Today, Heather Boushey, my colleague at the Center for American Progress, has a piece in Slate talking about how despite the fact that there has been steady job growth in the economic recovery from the "he-cession," women are the big losers. While men have experienced steady gains in employment (private-sector manufacturing, for instance, has seen growth in the recession), women actually lost jobs in the summer of 2010. Boushey provides some reasons this might be:
Men and women continue to work in separate industries and occupations, which have been affected differently by the recession. Manufacturing and construction accounted for half of the jobs lost during the recession; these jobs, as we are so often told, are disproportionately held by men. And now, for men, they're coming back: From November 2009 to November 2010, men gained 126,000 manufacturing jobs, while women have lost 18,000. Meanwhile, men have made even greater gains in professional business services: 278,000 new jobs, compared with 103,000 for women. In trade, transportation, and utilities, men gained 245,000 jobs while women lost 74,000. In administrative and waste services, men gained 231,000 and women gained only 137,000.
This is, in part, due to the massive losses in public-sector jobs many state and local governments have experienced in the post-stimulus economy. As states struggle with massive budget deficits with no more help coming from the federal government, they've begun to fire state-level employees, jobs that are disproportionately held by women; six in 10 state and local workers are women. Teachers, for instance, are mostly women, yet face massive layoffs nationwide.

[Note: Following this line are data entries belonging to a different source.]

/-- With a credit and room in the stream, the packet goes into the transmitter and its copy into the stream; RTX_HWM
    rises to some mark. -/
theorem packNode_eq : ∃ mark, s.packNode n v =
    ((((s.updNode n fun d =>
      { d with out := Tab.set [] d.out v ((Tab.get [] (s.node n).out v).drop (loadLimit v)) }).updNodeTx n m v fun t =>
      { t with
        next := (t.next + 1) % 65536,
        buf := t.buf ++ [{ pk := s.nodePacket n v m, attempts := 1 }] }).transmit n m (s.nodePacket n v m)).bumpBy
      64 rSentAll (s.nodePacket n v m).flits).hwm (niCtr n 8) mark := by
  have hany : (s.nodePacket n v m).items.any Item.isDrain = false :=
    List.any_eq_false.mpr fun i hi => by simp [h.undrained i (List.mem_of_mem_take hi)]
  unfold State.mayPack at hg
  simp only [State.packNode, h.packDest_eq, hg, if_true, h.takeLoad_eq, hany, if_neg hn]
  exact ⟨_, rfl⟩

theorem only_packNode : Only [.regs, .nodes] s (s.packNode n v) := by
  obtain ⟨mark, hp⟩ := h.packNode_eq hn hg
  rw [hp]
  exact .chain (only_hwm _ _ _) (by decide) <| .chain (only_bumpBy _ _ _ _) (by decide) <|
    .chain (only_transmit _ _ _ _) (by decide) <| .chain (only_updNodeTx _ _ _ _ _) (by decide) <|
    (only_updNode _ _ _).mono (by decide)

/-- Node n after it has packed: queue, transmitter and stream. -/
theorem node_packNode :
    (s.packNode n v).node n =
      { s.node n with
        out := Tab.set [] (s.node n).out v ((Tab.get [] (s.node n).out v).drop (loadLimit v)),
        inj := Tab.upd [] (s.node n).inj v (· ++ packetFlits m n (s.nodePacket n v m)),
        tx := Tab.upd TxStream.reset (s.node n).tx (4 * m + v) fun t =>
          { t with next := (t.next + 1) % 65536, buf := t.buf ++ [{ pk := s.nodePacket n v m, attempts := 1 }] } } := by
  obtain ⟨mark, hp⟩ := h.packNode_eq hn hg
  rw [hp, State.node_hwm, State.node_bumpBy, State.transmit, State.node_updNode_same, State.updNodeTx,
    State.node_updNode_same, State.node_updNode_same]
  rfl

theorem node_packNode_ne {k : Nat} (hk : k ≠ n) : (s.packNode n v).node k = s.node k := by
  obtain ⟨mark, hp⟩ := h.packNode_eq hn hg
  rw [hp, State.node_hwm, State.node_bumpBy, State.transmit, State.node_updNode_ne _ _ hk, State.updNodeTx,
    State.node_updNode_ne _ _ hk, State.node_updNode_ne _ _ hk]

end

section
variable (h : s.BoundFor n v m) (hn : ¬(70 ≤ n ∧ n ≤ 76)) (hv : n < 70 → v ≠ 1) (hg : s.mayPack n v m = true)
include h hn hv

/-- Where no SEND waits for the NI, a node looks up its queue and packs. -/
theorem sendNode_eq : s.sendNode n v = (s.sweep n v).packNode n v := by
  have hresume : ¬(n < 70 ∧ v = 1) := fun hc => hv hc.1 hc.2
  simp only [State.sendNode, (h.sweep hn).takeMarks_eq, if_neg hresume]

include hg

theorem only_sendNode : Only [.regs, .nodes] s (s.sendNode n v) := by
  have hsweep : Only [.regs, .nodes] s (s.sweep n v) := h.sweep_eq hn ▸ (only_updNode _ _ _).mono (by decide)
  rw [h.sendNode_eq hn hv]
  exact hsweep.trans ((h.sweep hn).only_packNode hn ((h.packet_sweep hn).2.trans hg))

/-- The packet has left the queue for the transmitter, and its copy is the last of the stream. -/
theorem node_sendNode :
    Tab.get [] ((s.sendNode n v).node n).out v = (Tab.get [] (s.node n).out v).drop (loadLimit v) ∧
      Tab.get [] ((s.sendNode n v).node n).inj v =
        Tab.get [] (s.node n).inj v ++ packetFlits m n (s.nodePacket n v m) ∧
      (s.sendNode n v).nodeTx n m v =
        { s.nodeTx n m v with
          next := ((s.nodeTx n m v).next + 1) % 65536,
          buf := (s.nodeTx n m v).buf ++ [{ pk := s.nodePacket n v m, attempts := 1 }] } := by
  obtain ⟨hpk, hg'⟩ := h.packet_sweep hn
  rw [h.sendNode_eq hn hv, State.nodeTx, (h.sweep hn).node_packNode hn (hg'.trans hg), hpk, h.sweep_eq hn,
    State.node_updNode_same]
  refine ⟨?_, ?_, ?_⟩
  · rw [Tab.get_set_same, Tab.get_set_same]
  · rw [Tab.get_upd_same]
  · rw [Tab.get_upd_same]
    rfl

theorem node_sendNode_ne {k : Nat} (hk : k ≠ n) : (s.sendNode n v).node k = s.node k := by
  rw [h.sendNode_eq hn hv, (h.sweep hn).node_packNode_ne hn ((h.packet_sweep hn).2.trans hg) hk, h.sweep_eq hn,
    State.node_updNode_ne _ _ hk]

end

end State.BoundFor

/-! A port's turn -/

section
variable {s : State} {p v : Nat} {pk : Packet}

/-- A new packet leaves the queue, enters the stream and goes on the line. -/
theorem State.port_portNew {rest : List Item} (h : s.portPack p v = some (pk, rest)) :
    (s.portNew p v).port p =
      { s.port p with
        out := Tab.set [] (s.port p).out v rest,
        taken := Tab.upd 0 (s.port p).taken v (· + (1 + pk.flits)),
        tx := Tab.upd TxStream.reset (s.port p).tx v fun x =>
          { x with next := (x.next + 1) % 4096, buf := x.buf ++ [{ pk := pk, attempts := 1 }] },
        line := (s.port p).line ++ [.packet pk],
        last1 := if v ≤ 1 then decide (v = 1) else (s.port p).last1 } := by
  simp only [State.portNew, h, State.linePacket, State.port_bumpBy, State.port_bump, State.port_updPort_same]

theorem State.port_portNew_ne {k : Nat} (hk : k ≠ p) : (s.portNew p v).port k = s.port k := by
  unfold State.portNew
  split
  · simp only [State.linePacket, State.port_bumpBy, State.port_bump, State.port_updPort_ne _ _ hk]
  · rfl

/-- PKT_TX counts the packet and FLIT_TX its payload flits (08 Table 8.13). -/
theorem State.rn_portNew {rest : List Item} (h : s.portPack p v = some (pk, rest)) :
    (s.portNew p v).rn (pReg p 0x10) = min (s.rn (pReg p 0x10) + 1) (2 ^ 64 - 1) ∧
      (s.portNew p v).rn (pReg p 0x12) = min (s.rn (pReg p 0x12) + pk.flits) (2 ^ 64 - 1) := by
  have hsent (sub : Nat) (hs : sub < 0x21) : pReg p sub ≠ rSentAll := by unfold pReg rSentAll rk; omega
  have hne : pReg p 0x10 ≠ pReg p 0x12 := by unfold pReg rk; omega
  simp only [State.portNew, h, State.linePacket]
  constructor
  · rw [State.rn_bumpBy_ne _ _ _ (hsent _ (by decide)), State.rn_bumpBy_ne _ _ _ hne, State.rn_bump]
    rfl
  · rw [State.rn_bumpBy_ne _ _ _ (hsent _ (by decide)), State.rn_bumpBy _ _ _ (le_refl 64), State.bump,
      State.rn_bumpBy_ne _ _ _ hne.symm]
    rfl

/-- A packet that is sent again takes its number off the list of those to resend, and has one attempt more. -/
theorem State.port_portRetry :
    (s.portRetry p v pk).port p =
      { s.port p with
        again := Tab.upd [] (s.port p).again v (·.drop 1),
        taken := Tab.upd 0 (s.port p).taken v (· + (1 + pk.flits)),
        tx := Tab.upd TxStream.reset (s.port p).tx v fun x =>
          { x with buf := x.buf.map fun r => if r.pk.seq = pk.seq then { r with attempts := r.attempts + 1 } else r },
        line := (s.port p).line ++ [.packet pk],
        last1 := if v ≤ 1 then decide (v = 1) else (s.port p).last1 } := by
  simp only [State.portRetry, State.linePacket, State.port_bumpBy, State.port_updPort_same]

A coalition of women's groups that are concerned about women's economic security hosted a forum that I attended on this very subject last week on Capitol Hill. One of the major takeaways from the data presented was that women are simply in a much more precarious situation economically than men. Women still tend to make less than their male peers, leading to long-term smaller Social Security payouts and smaller 401Ks. Women are also less likely than men to have a job that offers a pension (about 30 percent of women compared to nearly half of men).
It is both through a combination of differing types of jobs that men and women work as well as outright gaps in pay and benefits that are allowing women to fall behind in the economic recession.